Biventricular Pulsus Alternans in a Dog with Pulmonic Stenosis and Sepsis.

Introduction

Pulsus alternans is characterized by beat-to-beat variability in cardiac contractile strength despite a regular cardiac rhythm. It occurs uncommonly, usually in association with severe left ventricular (LV) failure, although a high afterload state or marked hypovolemia can also provoke it. Right ventricular (RV) or, most likely, biventricular pulsus alternans is rarely reported. We describe the transient occurrence of biventricular pulsus alternans in an adult dog with congenital pulmonic stenosis (PS) that developed sepsis following a traumatic injury.

Case Presentation

A 9-year-old, 4.1 kg, spayed female miniature Pinscher dog was presented to the Emergency Service at the Veterinary Medical Center of the Iowa State University College of Veterinary Medicine because of a painful right forelimb lameness of at least 2 days’ duration, progressive anorexia, and lethargy. Another dog in the household was suspected to have attacked this one while the owners were away for a few days. The dog also was known to have had a systolic heart murmur from a young age, although its cause was undefined.

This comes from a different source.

-- ==== Sys2Proof/Machine/Dispatch.lean ====
section
/-! DEFINITION. `exec`: one arm per command of the opcode table, each a direct call of that command's meaning. -/

namespace Sys2Proof.Machine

On physical examination, the dog was depressed but responsive and non–weight bearing on the right forelimb. The area over the right shoulder was painful and irregularly swollen, with palpable subcutaneous emphysema and a small puncture wound draining a bloody, purulent material. Several superficial skin abrasions were also present on the right side. The heart rate was 140 beats/minute with a regular rhythm, body temperature was 102.1° F (within normal), and body condition was quite thin (body condition score, 2/9). The dog was estimated to be 5%-7% dehydrated. A loud systolic murmur prompted a subsequent request for cardiac consultation. Exudate from the puncture wound was collected for bacterial culture, and intravenous fluid, antibiotic (amoxicillin/clavulanic acid and enrofloxacin), and analgesic therapy were then instituted.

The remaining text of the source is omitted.